Not seen in the picture is a weight with a known mass hanging down the cord. When you start cranking, you compensate the weight force $F_G$ with the friction $F_F$. Its value is the difference of $F_G$ and the force held by the dynamometer.

One can calculate the work put into the system via $\Delta W = F_F \cdot\Delta s = (F_G - F_D) \cdot 2\pi rn$, with $r$ the cylinder radius and $n$ the number of revolutions. (you don't have to consider vectors calculating $\Delta W$, because $F_F$ and $s$ always point to the same direction $\Rightarrow$ $\phi = 0 \Rightarrow \cos(\phi) = 1$)

By measuring the temperature, one can obtain $\Delta Q = C_{total}\cdot\Delta T$.
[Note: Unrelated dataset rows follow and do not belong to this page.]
/-- A new challenge answered within the attempt replaces the stored one (R8). -/
theorem Tag.hearChallenge_atOnce {t : Tag} {c : Bytes16} (h : ∀ r, t.stored ≠ some (c, r)) :
    t.hearChallenge c true = { t with stored := some (c, keyRespond t.cartridge.key c) }.ack
      (beBytes 16 (keyRespond t.cartridge.key c).toNat) := by
  unfold Tag.hearChallenge
  split
  · next c' r' hs =>
    have hc : c' ≠ c := fun hc => h r' (hc ▸ hs)
    rw [if_neg hc, if_pos rfl]
  · rfl

/-- A new challenge a tag goes on with empties the store (R8). -/
theorem Tag.hearChallenge_busy {t : Tag} {c : Bytes16} (h : ∀ r, t.stored ≠ some (c, r)) :
    t.hearChallenge c false = { t with stored := none, work := some (.responding c) }.busy := by
  unfold Tag.hearChallenge
  split
  · next c' r' hs =>
    have hc : c' ≠ c := fun hc => h r' (hc ▸ hs)
    rw [if_neg hc, if_neg Bool.false_ne_true]
  · next hs => rw [← hs]; rfl

/-- A repeated token is answered from the burn memory (R10). -/
theorem Tag.hearBurn_repeat {t : Tag} {token : Byte} {g : Nat} (h : t.burnMemory = some (token, g)) (n : Nat)
    (atOnce : Bool) : t.hearBurn n token atOnce = t.ackBurn token g := by
  simp [Tag.hearBurn, h]

theorem Tag.hearBurn_new {t : Tag} {token : Byte} (h : ∀ g, t.burnMemory ≠ some (token, g)) (n : Nat)
    (atOnce : Bool) : t.hearBurn n token atOnce = t.hearNewBurn n token atOnce := by
  unfold Tag.hearBurn
  split
  · next tok g hm =>
    have ht : tok ≠ token := fun ht => h g (ht ▸ hm)
    rw [if_neg ht]
  · rfl

/-- A BURN past the gauge is refused (R9). -/
theorem Tag.hearNewBurn_past {t : Tag} {n : Nat} (h : t.gauge < n) (token : Byte) (atOnce : Bool) :
    t.hearNewBurn n token atOnce = t.refuse := if_pos h

/-- The state of a tag that takes up a BURN: the burn memory holds its token and the gauge to come (R9). -/
theorem Tag.hearNewBurn_within {t : Tag} {n : Nat} (h : n ≤ t.gauge) (token : Byte) (atOnce : Bool) :
    t.hearNewBurn n token atOnce
      = if atOnce then
          ({ t with burnMemory := some (token, t.gauge - n) }.rewrite (t.gauge - n) t.flags).ackBurn token (t.gauge - n)
        else { t with burnMemory := some (token, t.gauge - n), work := some (.burning n token) }.busy :=
  if_neg (Nat.not_lt.mpr h)

theorem Tag.hearSetFlag_set {t : Tag} {f : TagFlag} (h : t.hasFlag f = true) (atOnce : Bool) :
    t.hearSetFlag f atOnce = t.ack [f.code] := if_pos h

theorem Tag.hearSetFlag_clear {t : Tag} {f : TagFlag} (h : t.hasFlag f = false) (atOnce : Bool) :
    t.hearSetFlag f atOnce = if atOnce then (t.rewrite t.gauge (t.flags ||| f.bit)).ack [f.code]
      else { t with work := some (.writing f) }.busy := if_neg (by simp [h])

/-- A working tag answers BUSY to every command. -/
theorem Tag.hear_working {t : Tag} (h : t.work ≠ none) (c : TagCommand) (atOnce : Bool) (reading : Byte)
    (ok : Bool) :
    t.hear c atOnce reading ok = t.busy := by
  obtain ⟨w, hw⟩ := Option.ne_none_iff_exists'.mp h
  simp only [Tag.hear, hw]

end Sys2Proof.Machine
end

section
/-! SUPPORT. The answers of a ready tag, as the engine hears and classifies them. -/

namespace Sys2Proof.Machine

/-- A repeated BURN is answered from the burn memory as its first was. -/
theorem Tag.hearBurn_repeat_ack {t : Tag} {token : Byte} {g : Nat} (h : t.burnMemory = some (token, g))
    (hg : g < 65536) (n : Nat) (atOnce : Bool) :
    (t.hearBurn n token atOnce).reply.map (classify (.burn n token)) = some (.ack (.burned g))
      ∧ (t.hearBurn n token atOnce).cartridge = t.cartridge ∧ (t.hearBurn n token atOnce).work = t.work := by
  rw [Tag.hearBurn_repeat h]
  exact ⟨congrArg some (classify_ack_burned n token hg), rfl, rfl⟩

/-- A new BURN within the gauge, done within the attempt: the gauge falls once, also where the token is repeated. -/
theorem Tag.hearBurn_atOnce {t : Tag} {n : Nat} {token : Byte} (hnew : ∀ g, t.burnMemory ≠ some (token, g))
    (h : n ≤ t.gauge) :
    (t.hearBurn n token true).reply.map (classify (.burn n token)) = some (.ack (.burned (t.gauge - n)))
      ∧ (t.hearBurn n token true).gauge = t.gauge - n
      ∧ ((t.hearBurn n token true).hearBurn n token true).gauge = t.gauge - n := by
  have hg : t.gauge - n < 65536 := lt_of_le_of_lt (Nat.sub_le _ _) t.gauge_lt
  have acked := (Tag.hearBurn_new hnew n true).trans ((Tag.hearNewBurn_within h token true).trans (if_pos rfl))
  have burned : (t.hearBurn n token true).gauge = t.gauge - n := by
    rw [acked, Tag.ackBurn_gauge, Tag.rewrite_gauge _ _ hg]
  have kept : (t.hearBurn n token true).burnMemory = some (token, t.gauge - n) := by
    rw [acked, Tag.ackBurn_burnMemory, Tag.rewrite_burnMemory]
  refine ⟨?_, burned, ?_⟩
  · rw [acked, Tag.ackBurn_reply, Option.map_some, classify_ack_burned n token hg]
  · rw [Tag.hearBurn_repeat kept, Tag.ackBurn_gauge, burned]

/-- SET_FLAG at a ready tag: the flag is set within the attempt; where it stands already the tag has nothing to do,
and otherwise it may go on working. -/
theorem Tag.hearSetFlag_answers (t : Tag) (f : TagFlag) :
    (t.hearSetFlag f true).reply.map (classify (.setFlag f)) = some (.ack .flagSet)
      ∧ (t.hearSetFlag f true).hasFlag f = true ∧ (t.hearSetFlag f true).gauge = t.gauge
      ∧ (t.hasFlag f = true →
          (t.hearSetFlag f false).reply.map (classify (.setFlag f)) = some (.ack .flagSet)
          ∧ (t.hearSetFlag f false).cartridge = t.cartridge ∧ (t.hearSetFlag f false).work = t.work)
      ∧ (t.hasFlag f = false →
          (t.hearSetFlag f false).reply.map (classify (.setFlag f)) = some .busy
          ∧ (t.hearSetFlag f false).cartridge = t.cartridge
          ∧ (t.hearSetFlag f false).work = some (.writing f)) := by
  have acked := congrArg some (classify_ack_flagSet f)
  cases hf : t.hasFlag f with
  | true =>
    simp only [Tag.hearSetFlag_set hf]
    exact ⟨acked, hf, rfl, fun _ => ⟨acked, rfl, rfl⟩, nofun⟩
  | false =>
    rw [Tag.hearSetFlag_clear hf, Tag.hearSetFlag_clear hf, if_pos rfl, if_neg Bool.false_ne_true, Tag.ack_gauge,
      Tag.rewrite_gauge _ _ t.gauge_lt, Tag.ack_hasFlag, Tag.rewrite_hasFlag]
    exact ⟨acked, rfl, rfl, nofun, fun _ => ⟨congrArg some (classify_busy _), rfl, rfl⟩⟩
To the questions. What are the possible outcomes for $\mu$? In an idealized case, where no energy gets lost/dissipated, one can clearly assume $\mu = 1$. What's the meaning behind $\mu > 1$ and $\mu < 1$?

My ideas and assertions:

  • In a closed, ideal system, one can completely transfer all mechanical energy $W$ in heat energy $Q$
  • One cannot transfer all heat $Q$ back into $W$ (Perpetuum mobile 2nd kind)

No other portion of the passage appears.